3
votes

I have been reading Programming Computer Vision with Python by Jan Erik Solem which is a pretty good book, however I haven't been able to clarify a question regarding image registration.

Basically, we have a bunch of images (faces) that need to be aligned a bit so the first thing needed is to perform a rigid transformation via a similarity transformation:

x' = | sR t | x
     | 0  1 |

where x is the vector (a set of coordinates in this case) to be transform into x' via a rotation R, a translation t and maybe a scaling s.

Solem calculates this rigid transformation for each image which returns the rotation matrix R and a translation vector as tx and ty:

R,tx,ty = compute_rigid_transform(refpoints, points)

However, he reorders the elements of R for some reason:

T = array([[R[1][1], R[1][0]], [R[0][1], R[0][0]]])

and later he performs an affine transformation:

im2[:,:,i] = ndimage.affine_transform(im[:,:,i],linalg.inv(T),offset=[-ty,-tx])

In this example, this affine transformation is performed on each channel but that's not relevant. im[:,:,i] is the image to be processed and this procedure returns another image.
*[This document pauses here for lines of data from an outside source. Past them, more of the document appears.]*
/-- The descriptor at the head of the queue once it has executed. -/
def State.mmaHead (s : State) (c : Nat) (e : Eng) (q : QDesc) (d : TileDesc) : QDesc :=
  { q with
    taken := true
    flags := if d.drain && !(d.k == 0 && !d.accm) then d.cp.2 else 0
    skipped := min (if d.k = 0 then 0 else ((List.range d.batch).map fun b => s.skippedPairs c d b).sum) 0xFFFFFFFF
    blocks := (s.mmaOuts c e d).map (·.1) }

/-- The engine behind a descriptor `h` that has executed: `old` is the bank's entry copy, and `new` is in the bank. -/
def Engine.ran (x : Engine) (b : Bool) (old new : Bank) (h : QDesc) : Engine :=
  let y := (x.setCopy b old).setBank b new
  { y with queue := h :: y.queue.tail, up := true }

@[simp] theorem Engine.queue_ran (x : Engine) (b : Bool) (old new : Bank) (h : QDesc) :
    (x.ran b old new h).queue = h :: x.queue.tail := by simp [Engine.ran]

@[simp] theorem Engine.bank_ran_same (x : Engine) (b : Bool) (old new : Bank) (h : QDesc) : (x.ran b old new h).bank b = new :=
  Engine.bank_setBank_same (x.setCopy b old) b new

@[simp] theorem Engine.bank_ran_other (x : Engine) (b : Bool) (old new : Bank) (h : QDesc) :
    (x.ran b old new h).bank (!b) = x.bank (!b) :=
  (Engine.bank_setBank_other _ b new).trans (x.bank_setCopy b old (!b))

/-- A product with K = 0 that is not drained leaves its bank as it was (R84). -/
theorem runMma_nothing {s : State} {d : TileDesc} (c : Nat) (e : Eng) (q : QDesc) (hk : d.k = 0) (hd : d.drain = false) :
    s.runMma c e q d = s.setHead c e { q with taken := true } := by
  simp [State.runMma, hk, hd]

/-- The state behind the samples of a descriptor, if it is sampled, taken as D stands in its blocks (R125). -/
def State.mmaSampled (s : State) (c : Nat) (d : TileDesc) (bs : List DBlock) : State :=
  match s.blotSources d.tensor with
  | none => s
  | some src => if s.eligible d then s.sampleTiles (s.putLocal c (bs.flatMap (·.bytes))) c d src else s

/-- Every other descriptor that executes leaves its blocks to become visible, its bank drained or recorded, and its samples. -/
theorem runMma_computes {s : State} {d : TileDesc} (c : Nat) (e : Eng) (q : QDesc) (hkd : d.k ≠ 0 ∨ d.drain = true) :
    s.runMma c e q d = (s.mmaSampled c d (s.mmaHead c e q d).blocks).modEng c e fun x =>
      x.ran d.bank ((s.eng c e).bank d.bank) (s.mmaBank c e d) (s.mmaHead c e q d) := by
  have hgo : ¬(d.k = 0 && !d.drain) = true := by simpa [imp_iff_not_or] using hkd
  have hblocks : (s.mmaHead c e q d).blocks.flatMap (·.bytes) = (s.mmaOuts c e d).flatMap fun o => o.1.bytes := by
    simp only [State.mmaHead, List.flatMap_map]
  have heng : ((s.modEng c e fun x => (x.setCopy d.bank ((s.eng c e).bank d.bank)).setBank d.bank (s.mmaBank c e d)).setHead c e
      (s.mmaHead c e q d)) = s.modEng c e fun x => x.ran d.bank ((s.eng c e).bank d.bank) (s.mmaBank c e d) (s.mmaHead c e q d) :=
    modEng_modEng ..
  unfold State.mmaSampled
  rw [hblocks]
  unfold State.runMma
  rw [if_neg hgo]
  cases s.blotSources d.tensor with
  | none => exact heng
  | some src =>
    dsimp only
    by_cases hel : s.eligible d = true
    · rw [if_pos hel, if_pos hel, ← sampleTiles_modEng, ← heng]
      rfl
    · rw [if_neg hel, if_neg hel, ← heng]
      rfl

theorem mmaSampled_same (s : State) (c : Nat) (d : TileDesc) (bs : List DBlock) : s.SameButSamples (s.mmaSampled c d bs) := by
  unfold State.mmaSampled
  split
  · rfl
  · split
    · exact sampleTiles_same ..
    · rfl

/-- The update of an engine behind the samples is one of the engine as it was. -/
theorem eng_mmaSampled_modEng {s : State} {c : Nat} {e : Eng} (d : TileDesc) (bs : List DBlock) (f : Engine → Engine)
    (hl : c < s.cores.length) : ((s.mmaSampled c d bs).modEng c e f).eng c e = f (s.eng c e) := by
  have hcores := (mmaSampled_same s c d bs).cores
  rw [eng_modEng_same e f (by rwa [hcores])]
  simp only [State.eng, State.core, hcores]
What is T and why are we inverting that matrix in the affine transformation? And what are the usual steps to achieve image registration?

Update

Here you can find the relevant part of this code in Google Books. Starts at the bottom of page 67.

2
I'm not sure what's going on in the reordering of R (for starters, the rotation matrix in 3D should be 3x3), but in general the inverse of the rotation matrix will "undo" the rotation (just as the negatives of the translations will "undo" the translations). Maybe an example of R and the resultant T would help. - beaker
That's what I thought, but I made a mistake on matrix T. It should be: T = array([[R[1][1], R[1][0]], [R[0][1], R[0][0]]]) I don't know if an example of R would help since it contains a bunch of numbers. As you know, R is [[cos(t) -sin(t)] [sin(t) cos(t)]] and T should be [[cos(t) sin(t)] [-sin(t) cos(t)]] - Robert Smith
Are you sure you have the T array right? The change of basis should be the inverse of R-transpose. (That would have been sooo much easier in LaTeX...) - beaker
I added an update with the relevant part. It looks like T is correct. Anyway, why should there be T? - Robert Smith
It looks like an error in the code to me. T appears to just be the transpose of R, which for a rotation matrix is the same as the inverse. Then he takes the inverse (again) in the call to ndimage.affine_transform. I think it should be either T or linalg.inv(R) passed to that function. - aganders3

2 Answers

1
votes

It looks like an error in the code to me. T appears to just be the transpose of R, which for a rotation matrix is the same as the inverse. Then he takes the inverse (again) in the call to ndimage.affine_transform. I think it should be either T or linalg.inv(R) passed to that function.

0
votes

I will try to answer your question and point out a mistake (?) in the book. (1) Why using T = array([[R[1][1], R[1][0]], [R[0][1], R[0][0]]]) ? since R,tx,ty = compute_rigid_transform(refpoints, points) computes rotation matrix and translation in the form:

|x'| = s|R[0][0] R[0][1]||x| + |tx|             Equation (1)
|y'|    |R[1][0] R[1][1]||y|   |ty|

HOWEVER, OUT = ndimage.affine_transform(IN,A,b) requires the coordinate in the form of (y,x) NOT in the order of (x,y). So the above Equation (1) will become

|y'| = s|R[1][1] R[1][0]||y| + |ty| = T|y| + |ty|        Equation(2)
|x'|    |R[0][1] R[0][0]||x|   |tx|    |x|   |tx|

Then, in function ndimage.affine_transform() the matrix will be linalg.inv(T), not linalg.inv(R).

(2) The affine transform OUT = ndimage.affine_transform(IN,A,b) in fact is A*OUT + b => IN . According to Equation (2), rewrite it as

|y| = inv(T)|y'| - inv(T)|ty|
|x|         |x'|         |tx|

So the offset in function ndimage.affine_transform() is inv(T)[-ty, -tx], not [-ty -tx]. I think this is a bug in the original code.